Daniel, you forgot several of the beers in that story. By the time you get to the second knoll, you should have drank a six pack! At least that is the Texas version.


----------



## Darley (Apr 27, 2005)

Nice tutorial Tom, one day I will have some antle. Thanks

Serge


----------



## JeffScott (Apr 27, 2005)

Tom,

What types of pen kits work best with axis antlers.
I got mine from Johnny today, they look great.

Jeff-


----------



## Old Griz (Apr 28, 2005)

The one I have posted is a Platinum Jr Gent...the Baron would also be gorgeous especially in Sterling Silver... If you want a bigger pen in this format.. look at the Gentleman, Statesman or even an El Grande Elite... but I really think that antler needs platinum or silver fittings to really make it stand out.. BUT that is just the way my eye sees it.. 
If you are doing a ballpoint, I would probably do a Round Top Euro or Perfect Fit Convertible from Berea.. unfortunately neither of these comes in a platinum plating.. 
Considering how sweet that antler looks, I will only use it on higher grade pens...


----------



## Mudder (Apr 28, 2005)

> _Originally posted by Rifleman_
> <br />
> I appreciate the compliment. [] And, for those of you who are using phrases that should be censored [] like '.270' , '.308', etc. Be it known, I am a TRADITIONAL (Yes, I'm shouting) muzzle loader. My current rifle of choice is a ca. style Jaeger flintlock in .54 caliber with a home cast lead round ball. And even though I could harvest many deer in my backyard, I don't. I go to the woods and let the deer outsmart me most of the time.

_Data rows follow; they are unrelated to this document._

-- ==== Sys2Proof/Config.lean ====
section
/-! DEFINITION. What one part fixes (fuses, firmware) and the values the manual leaves open. Every constant but
the package's view of its fuses is opaque: nothing can be proved of its value. -/

namespace Sys2Proof.Config

open Sys2Proof

/-- A free value, drawn with the model's own counter `freeCtr`: hardware entropy (R91), servo and controller outputs whose law
the manual does not give. DESIGN CHOICE, log entry 3, safe. -/
opaque freeValue : Nat → Word64

/-- What the pseudo-random operands of dummy rows make of a scratch accumulator: package array, wall beat, cell 8i + j, the value
before (R68, R93). Which gated rows are driven is not given either. Free, log entry 3. -/
opaque dummyAcc : Nat → Nat → Nat → Word32 → Word32

/-- The result of `VEXP2` within its bound (R185). Free, log entry 6. -/
opaque vexp2 : Word32 → Word32
/-- The result of `VLOG2` within its bound (R185). Free, log entry 6. -/
opaque vlog2 : Word32 → Word32
/-- The result of `VRSQRT` within its bound (R185). Free, log entry 6. -/
opaque vrsqrt : Word32 → Word32
/-- The result of `VRCP` within its bound (R185). Free, log entry 6. -/
opaque vrcp : Word32 → Word32
/-- The result of `VTANH` within its bound, for positive arguments (R185). Free, log entry 6. -/
opaque vtanh : Word32 → Word32

/-- Whether underflow is judged before rounding, which IEEE 754 leaves to the implementation (R182). Free, log entry 6. -/
opaque tinyBefore : Bool
/-- Whether 0 x infinity + NaN signals invalid, which IEEE 754 leaves to the implementation (R182). Free, log entry 6. -/
opaque fmaInvalid : Bool
/-- Whether `VFLT` and `VFLE` signal invalid for a quiet NaN (R182). Free, log entry 6. -/
opaque compareInvalid : Bool

/-- The gain of a ring's loop in GHz, from the calibration store, which the manual does not give (R300). Ring 844k + r. Free, log entry 3. -/
opaque ringGain : Nat → Rat
/-- The lock error in GHz of a window whose count is 0: ring, sum (R300). Free, log entry 3. -/
opaque lockNoLight : Nat → Int → Rat
/-- Whether a lock error between two units of 0.1 GHz reads as the upper one (Table 10.14). Free, log entry 3. -/
opaque errorUp : Rat → Bool
/-- The heaters of two rings of a die lie within 250 um of each other, as its layout table has them (R299). -/
opaque ringsNear : Nat → Nat → Bool

/-- Payload of the identification frame of a wavelength, which the manual does not give (R283). Free, log entry 3. -/
opaque identPayload : Nat → BitVec 1000

/-- Whether a mean of sensor readings that falls between two units is rounded up: sum, count (R450, R452). Free, log entry 3. -/
opaque meanUp : Int → Nat → Bool
/-- Repair resources that an HBM4 stack has for one bank: stack, pseudo-channel, bank (R235). Free, log entry 3. -/
opaque stackSpares : Nat → Nat → Nat → Nat

/-- The HBM4 supply voltages VSTK_P, VSTK_C and VSTK_Q in mV, as the HBM4 standard gives them: rail 18, 19 or 20 (R421). -/
opaque stackMv : Nat → BitVec 16

/-- The opcode of `SAMPLE/PRELOAD`, which the manual does not give (R483; log entry 5). -/
opaque tapSample : BitVec 5
/-- The opcode of `EXTEST`, which the manual does not give either. -/
opaque tapExtest : BitVec 5

/-- The bytes of the fuse block that are fused identically in every die of the package (R12, R273): the format, the populated-site map
and the package serial. -/
opaque packageFuse : Nat → Byte
/-- The bytes of the fuse block that belong to each die alone: dies 0-7 compute, 8-11 lightplane (R273). -/
opaque dieFuse : Fin 12 → Nat → Byte
/-- The fuse block of each die, by byte (R12, R273, Tables 9.8 and 9.9). -/
def fuseByte (d : Fin 12) (i : Nat) : Byte := if i = 0 ∨ (3 ≤ i ∧ i ≤ 11) then packageFuse i else dieFuse d i
/-- Package serial (R12, Table 9.8). -/
def serial : Word64 := BitVec.ofNat 64 ((List.range 8).foldr (fun i n => (packageFuse (4 + i)).toNat + 256 * n) 0)
/-- Populated-site map (R12, Table 9.8). -/
def populated : Byte := packageFuse 3
/-- What a companion die declares in its capability word above the CRC: die (R270, R276). -/
opaque companionCap : Fin 12 → BitVec 56
/-- The four fused image-key hashes (R409). -/
opaque keyHash : Fin 4 → BitVec 384
/-- The revocation fuse of each key hash (R409). -/
opaque keyRevoked : Fin 4 → Bool
/-- The fused rollback minimum of hub firmware (R439). -/
opaque rollbackMin : BitVec 16

end Sys2Proof.Config
end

I have a Thompson "big Bore" 58 caliber. It's not a flintlock but with the right load she will group 3 shots into 2-1/2" at 100 yards. My state used to allow us to use a cast slug. I have never had a deer take more than 8 steps from the place that it was hit and I have taken quite a few of them with this gun. I had to give up hunting and competitive rifle-pistol shooting due to a severe automobile accident that wrecked my shoulder.

Funny you should mention being outsmarted........I once got a deer that was following hunters on a trail. They passed me about 5 minutes before this monster buck (8 point) came down the trail with it's nose to the ground like a bloodhound. They might have been using scent pads, I don't know, I do know it was a big buck and it tasted good.

I miss those big gray clouds and that unmistakable smell of good ole' black. [V]


----------



## Darley (May 11, 2005)

Thanks Tom for your tutorial, I have some antle now and did a pen last night will do another one tonight.

Thanks again

Serge


----------



## WoodChucker (May 12, 2005)

I use a sling-shot for deer hunting, the real trick is getting it gutted before he wakes up. [] []


----------



## PenPauli (May 12, 2005)

I have made several antler pens, the only problem is I have a hard time drilling them I get alot of blowouts.  Its hard to find a piece that is straight enough but not to fat.  I like it where some of the original exterior of the antler shows.  Especially on the slimlines. 
Any tips anyone?  Thanks


----------



## Darley (May 12, 2005)

Paul cut your blank a litle be longuer, I drill in high speed but like Tom say I pre turned the blank it will hold better in the vice for drilling strait.

Serge


----------



## its_virgil (May 12, 2005)

Mount the blank between centers and turn it round. This will straighten somewhat. Drill as usual but study the setup first to achieve the possible final look you desire. I have not blown an antler blank or drilled out the side since I started tuirning the blanks between centers first.
Do a good turn daily!
Don


----------



## jdavis (May 13, 2005)

Thanks Griz. Great info.


----------